Hanke, who previously led the Toronto Trust Argentina — the world’s best-performing fund in 1995 — added that bitcoin (BTC-USD) could face heightened volatility in the coming months, particularly in the lead-up to the US presidential election on 5 November.
“Bitcoin is a risk-over-the-moon asset. It’s almost off the charts in terms of risk,” he said, categorising it as highly speculative. For those looking to reduce risk, Hanke advised against adding bitcoin to their portfolios.
The impact of the US presidential election
As the 2024 US presidential election approaches, Hanke voiced concerns about the economic policies of both candidates, Donald Trump and Kamala Harris.

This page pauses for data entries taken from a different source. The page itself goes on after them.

-- ==== Sys2Proof/Machine/Power.lean ====
section
/-! DEFINITION. Supplies and operating states (R469 to R475, R481 to R486): VAUX, the rail groups, PMBus, standby entry and the wakes, with the meanings of
their commands. -/

namespace Sys2Proof.Machine

/-! ### VAUX (R470) -/

/-- What power cannot take away: the boot flash and OTP; with them the levels of pins that others drive, and the model's own clock, queue and free values. Studio time starts at 0 again. -/
def State.powerLost (s : State) : State :=
  { pending := s.pending, tick := s.tick, free := s.free, tx := s.tx
    time := { offset := -(s.tick : Int) }
    intlk := { low := s.intlk.low }
    mouts := (outputs.filter fun n => (s.mout n).arrStat).map fun n => (n, { arrStat := true })
    sec := { records := s.sec.records, slots := s.sec.slots, keys := s.sec.keys, configs := s.sec.configs
             rollback := s.sec.rollback, digests := s.sec.digests, revoked := s.sec.revoked } }

/-- A pin level that holds through a loss of power shows at once: the INTLK cause. -/
def State.pinsShow (s : State) : State := if s.intlk.low then (s.forceAll allBanks causeIntlk).intlkState else s

/-- VAUX_RELEASE: the island leaves reset and the cold start begins (Table 17-4). -/
def State.vauxRelease (s : State) : State :=
  if s.opState ≠ cold then s
  else
    let s := if s.obj O.ptlResetCause = 1 then s.raise 240 [] else s
    (s.setOp boot 4).groupOn 0

def execVauxRelease (t : Nat) (s : State) : Host.Outcome State Fault Refusal := .next (s.at t).vauxRelease

/-- VAUX_WARNING: VAUX crosses the warning threshold; E239 once per episode. -/
def State.vauxWarning (s : State) (below : Bool) : State :=
  if s.opState = cold || s.power.warn = below then s
  else
    let s := s.setPower { s.power with warn := below }
    if below then s.raise 239 [] else s

def execVauxWarning (t : Nat) (below : Bool) (s : State) : Host.Outcome State Fault Refusal := .next ((s.at t).vauxWarning below)

/-- BROWN_OUT: every lane low, every enable off at once, state COLD; the island keeps its log and records the cause. -/
def State.brownOut (s : State) : State :=
  if s.opState = cold then s
  else
    let s := (s.setOp cold 5).groupsOff [0, 1, 2, 3]
    let log := s.blob O.ptlLog
    ((s.powerLost.setObj O.ptlResetCause 1).setBlob O.ptlLog log).pinsShow

def execBrownOut (t : Nat) (s : State) : Host.Outcome State Fault Refusal := .next (s.at t).brownOut

/-- ISLAND_POWER_ON_RESET: island state is lost, and the cause reads POWER_ON. -/
def State.islandReset (s : State) : State := ((s.setOp cold 5).groupsOff [0, 1, 2, 3]).powerLost.pinsShow

def execIslandPowerOnReset (t : Nat) (s : State) : Host.Outcome State Fault Refusal := .next (s.at t).islandReset

/-! ### Rail groups (R473, R474) -/

/-- The nominal voltage of a rail; for VDD_CORE the target in force (Table 17-14). -/
def State.railNom (s : State) (r : Nat) : Nat := if r = 0 then s.obj O.ageVcoreTarget else s.obj (O.pwrRailNom r)

/-- A monitor reads within 5 % of nominal. -/
def State.railWithin (s : State) (r mv : Nat) : Bool := let n := s.railNom r; decide (19 * n ≤ 20 * mv) && decide (20 * mv ≤ 21 * n)

/-- Monitor readings are shown. -/
def State.showMv (s : State) (mv : List Nat) : State := s.setObjs ((List.range 9).filterMap fun r => mv[r]?.map fun v => (O.pwrRailMv r, min v 65535))

/-- The sequence of a warm wake runs, before READY or after a late one. -/
def State.waking (s : State) : Bool := s.power.wakeAt.isSome

/-- The domains of the main rails run again in a warm wake (Table 17-9): self-refresh exit, the management firmware, the loop engine, lamp wires and arrays. `geo` is what the arrays'
registers give. -/
def State.domainsUp (s : State) (geo : List (Nat × Nat)) : State :=
  let s := s.ranksOn.foldl (fun (s : State) x => s.setRank x.1 x.2 { s.rank x.1 x.2 with nextRef := s.tick + s.refi x.1 x.2, lastMr4 := 0, pd := false }) s
  let s := (s.mgmtReset 2).engineStart
  let s := allBanks.foldl (fun (s : State) w => if s.objB (O.lwEnable w) then s.wireInit w else s) s
  let s := outputs.foldl (fun (s : State) n => if s.objB (O.moutEnable n) then (let g := geo.getD n (0, 0); s.bringup n g.1 g.2) else s) s
  let late := s.opState != standby
  s.setPower { s.power with awake := !late, step := none, wakeAt := if late then none else s.power.wakeAt }

/-- RAIL_GROUP_GOOD: every rail of the group that the sequence waits for has read within 5 % for 100 µs. `straps` are the SLOT_ID pins (R400). -/
def State.groupGood (s : State) (g : Nat) (mv : List Nat) (straps : Nat) (geo : List (Nat × Nat)) : State :=
  let p := s.power
  if p.step ≠ some g || bit p.good g || s.tick < p.stepAt + usTicks 100 || !(groupRails g).all (fun r => s.railWithin r (mv.getD r 0)) then s
  else
    let s := (s.setPower { p with good := setBit p.good g }).showMv mv
    let s := s.setObjs ((groupRails g).map fun r => (O.pwrRailState r, 1))
    if s.waking then (if g < 2 then s.groupOn (g + 1) else s.domainsUp geo)
    else
      let s := if g = 0 then s.setHier { s.hier with slotId := straps % 256 } else s
      let s := if g = 1 && !s.time.pllLocked then s.startRun 0x10 0 0 [] else s
      s.coldNext g

def execRailGroupGood (t : Nat) (g : Fin 4) (mv : List Nat) (straps : Nat) (geo : List (Nat × Nat)) (s : State) : Host.Outcome State Fault Refusal :=
  .next ((s.at t).groupGood g.val mv straps geo)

Hanke criticized Harris for advocating policies he believes would lead to increased government control and reckless spending, including her proposals for tax credits for small businesses and $25,000 in housing assistance.
Similarly, Hanke was sharply critical of Trump, particularly his protectionist stance. “What is he talking about? Protectionism, this is bad news,” Hanke said, highlighting the potential economic damage that such isolationist policies could inflict on the already fragile US economy.